## Your objective:
Retype all of the data without changing a single word.

## Data to process:

theorem bar0Write_doorbell (q : QNum) {off : Nat} (ho : off = 0x100000 + 8 * q.toNat) : bar0Write f off 4 v s = execDoorbellWrite f q 4 v s := by
  rw [bar0Write_aligned h (by omega), if_neg (by omega), if_neg (by omega), if_pos (by omega), if_pos (by omega),
    show (off - 0x100000) / 8 = q.toNat by omega, BitVec.ofNat_toNat, BitVec.setWidth_eq]
theorem bar0Write_semSet (n : SemNum) {off : Nat} (ho : off = 0x200000 + 16 * n.toNat) : bar0Write f off 8 v s = execSemWindowSet f n 8 v s := by
  rw [bar0Write_aligned h (by omega), if_neg (by omega), if_neg (by omega), if_neg (by omega), if_pos (by omega), show off % 16 = 0 by omega,
    show (off - 0x200000) / 16 = n.toNat by omega, BitVec.ofNat_toNat, BitVec.setWidth_eq]
  rfl
theorem bar0Write_semAdd (n : SemNum) {off : Nat} (ho : off = 0x200008 + 16 * n.toNat) : bar0Write f off 8 v s = execSemWindowAdd f n 8 v s := by
  rw [bar0Write_aligned h (by omega), if_neg (by omega), if_neg (by omega), if_neg (by omega), if_pos (by omega), show off % 16 = 8 by omega,
    show (off - 0x200000) / 16 = n.toNat by omega, BitVec.ofNat_toNat, BitVec.setWidth_eq]
  rfl

/-- CMD of the window starts a request (R487). -/
theorem bar0Write_cmd (hd : (s.path (.window f)).descWait = none) (hv : bits v.toNat 4 4 = 0) :
    exec (.registerWrite (.bar0 f 0x10000 4 v)) s = .next (match bits v.toNat 0 4 with
      | 1 => fillWindow f (windowData s f) (readEntry s (.window f) (bits v.toNat 16 16) (bits v.toNat 8 8) (s.path (.window f)).winOff.toNat (s.path (.window f)).winLen.toNat)
      | 2 => if 1024 < (s.path (.window f)).winLen.toNat then answer s (.window f) stCmdInvalid []
          else writeEntry s (.window f) (bits v.toNat 16 16) (bits v.toNat 8 8) (s.path (.window f)).winOff.toNat ((windowData s f).take (s.path (.window f)).winLen.toNat)
      | 3 => fillWindow f (windowData s f) (infoEntry s (.window f) (bits v.toNat 16 16) (bits v.toNat 8 8))
      | _ => answer s (.window f) stCmdInvalid []) := by
  have hw : windowWord s f 0 (bits v.toNat 0 32) = windowCmd s f (bits v.toNat 0 32) := rfl
  refine (bar0Write_window h (by decide) (by decide) (by decide)).trans (congrArg Host.Outcome.next (hw.trans ?_))
  rw [windowCmd_eq hd (by rw [bits_low (by omega), hv])]
  simp only [bits_low (show 0 + 4 ≤ 32 by omega), bits_low (show 8 + 8 ≤ 32 by omega), bits_low (show 16 + 16 ≤ 32 by omega)]
end

/-- Where nothing waits for a host page, nothing is presented again (R283). -/
theorem retryRequests_idle {s : State} (hl : s.load = none) (hp : ∀ e ∈ s.paths, e.2.descWait = none) : retryRequests s = s := by
  have hfold : ∀ (l : List (Nat × PathState)) (t : State), (∀ e ∈ l, e.2.descWait = none) → l.foldl (fun s e =>
      match e.2.descWait with
      | some d => writeEntry (s.setPath (pathAt e.1) { s.path (pathAt e.1) with descWait := none }) (pathAt e.1) 0x4060 2 0 d
      | none => s) t = t := by
    intro l t hl
    induction l with
    | nil => rfl
    | cons e r ih => rw [List.foldl_cons, hl e (by simp)]; exact ih fun x hx => hl x (by simp [hx])
  unfold retryRequests
  rw [hl]
  exact hfold s.paths s hp
theorem retryEvents_idle {s : State} {f : Nat} (h : (s.func f).evWait = []) : retryEvents s f = s.setFunc f (s.func f) := by
  rw [retryEvents]
  dsimp only
  rw [h, List.foldl_nil, ← h]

## Task response:
theorem bar0Write_doorbell (q : QNum) {off : Nat} (ho : off = 0x100000 + 8 * q.toNat) : bar0Write f off 4 v s = execDoorbellWrite f q 4 v s := by
  rw [bar0Write_aligned h (by omega), if_neg (by omega), if_neg (by omega), if_pos (by omega), if_pos (by omega),
    show (off - 0x100000) / 8 = q.toNat by omega, BitVec.ofNat_toNat, BitVec.setWidth_eq]
theorem bar0Write_semSet (n : SemNum) {off : Nat} (ho : off = 0x200000 + 16 * n.toNat) : bar0Write f off 8 v s = execSemWindowSet f n 8 v s := by
  rw [bar0Write_aligned h (by omega), if_neg (by omega), if_neg (by omega), if_neg (by omega), if_pos (by omega), show off % 16 = 0 by omega,
    show (off - 0x200000) / 16 = n.toNat by omega, BitVec.ofNat_toNat, BitVec.setWidth_eq]
  rfl
theorem bar0Write_semAdd (n : SemNum) {off : Nat} (ho : off = 0x200008 + 16 * n.toNat) : bar0Write f off 8 v s = execSemWindowAdd f n 8 v s := by
  rw [bar0Write_aligned h (by omega), if_neg (by omega), if_neg (by omega), if_neg (by omega), if_pos (by omega), show off % 16 = 8 by omega,
    show (off - 0x200000) / 16 = n.toNat by omega, BitVec.ofNat_toNat, BitVec.setWidth_eq]
  rfl

/-- CMD of the window starts a request (R487). -/
theorem bar0Write_cmd (hd : (s.path (.window f)).descWait = none) (hv : bits v.toNat 4 4 = 0) :
    exec (.registerWrite (.bar0 f 0x10000 4 v)) s = .next (match bits v.toNat 0 4 with
      | 1 => fillWindow f (windowData s f) (readEntry s (.window f) (bits v.toNat 16 16) (bits v.toNat 8 8) (s.path (.window f)).winOff.toNat (s.path (.window f)).winLen.toNat)
      | 2 => if 1024 < (s.path (.window f)).winLen.toNat then answer s (.window f) stCmdInvalid []
          else writeEntry s (.window f) (bits v.toNat 16 16) (bits v.toNat 8 8) (s.path (.window f)).winOff.toNat ((windowData s f).take (s.path (.window f)).winLen.toNat)
      | 3 => fillWindow f (windowData s f) (infoEntry s (.window f) (bits v.toNat 16 16) (bits v.toNat 8 8))
      | _ => answer s (.window f) stCmdInvalid []) := by
  have hw : windowWord s f 0 (bits v.toNat 0 32) = windowCmd s f (bits v.toNat 0 32) := rfl
  refine (bar0Write_window h (by decide) (by decide) (by decide)).trans (congrArg Host.Outcome.next (hw.trans ?_))
  rw [windowCmd_eq hd (by rw [bits_low (by omega), hv])]
  simp only [bits_low (show 0 + 4 ≤ 32 by omega), bits_low (show 8 + 8 ≤ 32 by omega), bits_low (show 16 + 16 ≤ 32 by omega)]
end

/-- Where nothing waits for a host page, nothing is presented again (R283). -/
theorem retryRequests_idle {s : State} (hl : s.load = none) (hp : ∀ e ∈ s.paths, e.2.descWait = none) : retryRequests s = s := by
  have hfold : ∀ (l : List (Nat × PathState)) (t : State), (∀ e ∈ l, e.2.descWait = none) → l.foldl (fun s e =>
      match e.2.descWait with
      | some d => writeEntry (s.setPath (pathAt e.1) { s.path (pathAt e.1) with descWait := none }) (pathAt e.1) 0x4060 2 0 d
      | none => s) t = t := by
    intro l t hl
    induction l with
    | nil => rfl
    | cons e r ih => rw [List.foldl_cons, hl e (by simp)]; exact ih fun x hx => hl x (by simp [hx])
  unfold retryRequests
  rw [hl]
  exact hfold s.paths s hp
theorem retryEvents_idle {s : State} {f : Nat} (h : (s.func f).evWait = []) : retryEvents s f = s.setFunc f (s.func f) := by
  rw [retryEvents]
  dsimp only
  rw [h, List.foldl_nil, ← h]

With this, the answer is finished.